Beginning last fall, some of the Noble reference staff have been getting together for a staff book club each month. It’s been really fun getting to spend time with coworkers outside of work, doing something we all love; discussing books! I’ve really enjoyed it because it’s definitely broadened my reading since some of the picks are things I wouldn’t have chosen myself. Here’s a list of what we’ve read so far:

 

These Ghosts are Family by Maisy Card (ebook/audiobook). This novel begins with one man’s deception, taking the identity of his friend who was killed in a shipping accident, and the consequences of this spanning through time with his family. This book jumps around in time, from 1970s Jamaica, to colonial Jamaica during slavery, to present day Harlem where some of the family members have immigrated. This book mixes an interesting (fictional) family history with real historical events. I learned so much about Jamaica that I didn’t know and looked up more after reading.

 

If I Had Your Face by Frances Cha (ebook/audiobook).

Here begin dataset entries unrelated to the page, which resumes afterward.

@[simp] theorem modHedge_pending (s : State) (h : Nat) (f : Hedge → Hedge) : (modHedge s h f).pending = s.pending := rfl
@[simp] theorem modHedge_freeTick (s : State) (h : Nat) (f : Hedge → Hedge) : (modHedge s h f).freeTick = s.freeTick := rfl
@[simp] theorem modHedge_busData (s : State) (h : Nat) (f : Hedge → Hedge) : (modHedge s h f).busData = s.busData := rfl
@[simp] theorem modHedge_busEp (s : State) (h : Nat) (f : Hedge → Hedge) : (modHedge s h f).busEp = s.busEp := rfl
@[simp] theorem modHedge_hostWait (s : State) (h : Nat) (f : Hedge → Hedge) : (modHedge s h f).hostWait = s.hostWait := rfl
@[simp] theorem modHedge_regs (s : State) (h : Nat) (f : Hedge → Hedge) : (modHedge s h f).regs = s.regs := rfl
@[simp] theorem modHedge_glb (s : State) (h : Nat) (f : Hedge → Hedge) : (modHedge s h f).glb = s.glb := rfl
@[simp] theorem modHedge_queues (s : State) (h : Nat) (f : Hedge → Hedge) : (modHedge s h f).queues = s.queues := rfl
@[simp] theorem modHedge_cmds (s : State) (h : Nat) (f : Hedge → Hedge) : (modHedge s h f).cmds = s.cmds := rfl
@[simp] theorem modHedge_nextUid (s : State) (h : Nat) (f : Hedge → Hedge) : (modHedge s h f).nextUid = s.nextUid := rfl
@[simp] theorem modHedge_ticketOps (s : State) (h : Nat) (f : Hedge → Hedge) : (modHedge s h f).ticketOps = s.ticketOps := rfl
@[simp] theorem modHedge_ticketsReady (s : State) (h : Nat) (f : Hedge → Hedge) : (modHedge s h f).ticketsReady = s.ticketsReady := rfl
@[simp] theorem modHedge_pleach (s : State) (h : Nat) (f : Hedge → Hedge) : (modHedge s h f).pleach = s.pleach := rfl
@[simp] theorem modHedge_ctxQueue (s : State) (h : Nat) (f : Hedge → Hedge) : (modHedge s h f).ctxQueue = s.ctxQueue := rfl
@[simp] theorem modHedge_fences (s : State) (h : Nat) (f : Hedge → Hedge) : (modHedge s h f).fences = s.fences := rfl
@[simp] theorem modHedge_watchLines (s : State) (h : Nat) (f : Hedge → Hedge) : (modHedge s h f).watchLines = s.watchLines := rfl
@[simp] theorem modHedge_watchDue (s : State) (h : Nat) (f : Hedge → Hedge) : (modHedge s h f).watchDue = s.watchDue := rfl
@[simp] theorem modHedge_front (s : State) (h : Nat) (f : Hedge → Hedge) : (modHedge s h f).front = s.front := rfl
@[simp] theorem modHedge_cmdTurn (s : State) (h : Nat) (f : Hedge → Hedge) : (modHedge s h f).cmdTurn = s.cmdTurn := rfl
@[simp] theorem modHedge_hedges (s : State) (h : Nat) (f : Hedge → Hedge) : (modHedge s h f).hedges = sset s.hedges h (f (hedge s h)) := rfl
@[simp] theorem modHedge_arrays (s : State) (h : Nat) (f : Hedge → Hedge) : (modHedge s h f).arrays = s.arrays := rfl
@[simp] theorem modHedge_steps (s : State) (h : Nat) (f : Hedge → Hedge) : (modHedge s h f).steps = s.steps := rfl
@[simp] theorem modHedge_ranks (s : State) (h : Nat) (f : Hedge → Hedge) : (modHedge s h f).ranks = s.ranks := rfl
@[simp] theorem modHedge_rotations (s : State) (h : Nat) (f : Hedge → Hedge) : (modHedge s h f).rotations = s.rotations := rfl
@[simp] theorem modHedge_claimsWaiting (s : State) (h : Nat) (f : Hedge → Hedge) : (modHedge s h f).claimsWaiting = s.claimsWaiting := rfl
@[simp] theorem modHedge_movers (s : State) (h : Nat) (f : Hedge → Hedge) : (modHedge s h f).movers = s.movers := rfl
@[simp] theorem modHedge_moves (s : State) (h : Nat) (f : Hedge → Hedge) : (modHedge s h f).moves = s.moves := rfl
@[simp] theorem modHedge_moverTurn (s : State) (h : Nat) (f : Hedge → Hedge) : (modHedge s h f).moverTurn = s.moverTurn := rfl
@[simp] theorem modHedge_moverBytes (s : State) (h : Nat) (f : Hedge → Hedge) : (modHedge s h f).moverBytes = s.moverBytes := rfl
@[simp] theorem modHedge_pwr (s : State) (h : Nat) (f : Hedge → Hedge) : (modHedge s h f).pwr = s.pwr := rfl
@[simp] theorem modHedge_hif (s : State) (h : Nat) (f : Hedge → Hedge) : (modHedge s h f).hif = s.hif := rfl
@[simp] theorem modHedge_mem (s : State) (h : Nat) (f : Hedge → Hedge) : (modHedge s h f).mem = s.mem := rfl
@[simp] theorem modHedge_host (s : State) (h : Nat) (f : Hedge → Hedge) : (modHedge s h f).host = s.host := rfl
@[simp] theorem modHedge_macs (s : State) (h : Nat) (f : Hedge → Hedge) : (modHedge s h f).macs = s.macs := rfl
@[simp] theorem modHedge_utr (s : State) (h : Nat) (f : Hedge → Hedge) : (modHedge s h f).utr = s.utr := rfl
@[simp] theorem modHedge_chans (s : State) (h : Nat) (f : Hedge → Hedge) : (modHedge s h f).chans = s.chans := rfl
@[simp] theorem modHedge_rxus (s : State) (h : Nat) (f : Hedge → Hedge) : (modHedge s h f).rxus = s.rxus := rfl
@[simp] theorem modHedge_calOut (s : State) (h : Nat) (f : Hedge → Hedge) : (modHedge s h f).calOut = s.calOut := rfl
@[simp] theorem modHedge_quads (s : State) (h : Nat) (f : Hedge → Hedge) : (modHedge s h f).quads = s.quads := rfl
@[simp] theorem modHedge_onChip (s : State) (h : Nat) (f : Hedge → Hedge) : (modHedge s h f).onChip = s.onChip := rfl
@[simp] theorem modHedge_hostPoison (s : State) (h : Nat) (f : Hedge → Hedge) : (modHedge s h f).hostPoison = s.hostPoison := rfl
@[simp] theorem modHedge_sage (s : State) (h : Nat) (f : Hedge → Hedge) : (modHedge s h f).sage = s.sage := rfl
@[simp] theorem modHedge_restructs (s : State) (h : Nat) (f : Hedge → Hedge) : (modHedge s h f).restructs = s.restructs := rfl
@[simp] theorem modHedge_scrubAt (s : State) (h : Nat) (f : Hedge → Hedge) : (modHedge s h f).scrubAt = s.scrubAt := rfl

Four women in present day Seoul, South Korea, struggle with society beauty standards, careers, and friendships along the way. This was an interesting look into another culture that I didn’t know much about.

 

 

The Black God’s Drums by P. Djèlí Clark (ebook/audiobook). This sci fi novella may be short but it’s action packed! Creeper, a teen, decides she wants to live and work on an airship, and she buys her way on with information about a secret weapon and a kidnapped scientist that she accidentally overheard.

 

 

 

The Girl With The Louding Voice by Abi Daré (ebook/audiobook). I think this is my favorite of the books we’ve read so far. Adunni is a young teenage girl growing up in rural Nigeria. After her mother passes, her father sells her to a much older man to marry, who already has two other wives. Adunni wants more for her life than to be a teen bride. She wants to go to school and make a life for herself. So, she runs away, with some help, to Lagos, Nigeria, where she is employed by a harsh woman. She never gives up on her dream of schooling, even when many disastrous things happen to her, she has such a strong spirit.

 

 

 

Why Fish Don’t Exist: A Story of Loss, Love, and the Hidden Order of Life by Lulu Miller (ebook/audiobook). Journalist Lulu Miller does a deep dive into David Starr Jordan, a taxonomist who identified nearly a fifth of the world’s known fish in his day, the late 1800s-early 1900s. Miller becomes intrigued by his story and turns this nonfiction title into part memoir, part biography, and yes, the argument that fish don’t exist is explained at the end of the story.

 

 

 

Belladonna by Anbara Salam. American best friends Isabella and Bridget go to a silent convent in Italy for a prestigious art history summer program in the late 1950s. As the summer goes on, Bridget and Isabella begin to keep secrets from each other, and about the convent.

 

 

 

Cemetery Boys by Aiden Thomas (ebook/audiobook). We read this one around halloween and it was the perfect spooky pick! Yadriel, a trans boy who is having a hard time being accepted as a brujo (male witch) by his family, is determined to prove to them that he is one. When his cousin suddenly dies and is missing, he takes it upon himself to perform a summoning ritual to speak with his cousin’s ghost to find out where the body is, but instead accidentally summons Julian, a schoolmate of his who he did not know had passed. Yadriel and Julian set off to help each other find Yadriel’s cousin, but also figure out what happened to Julian.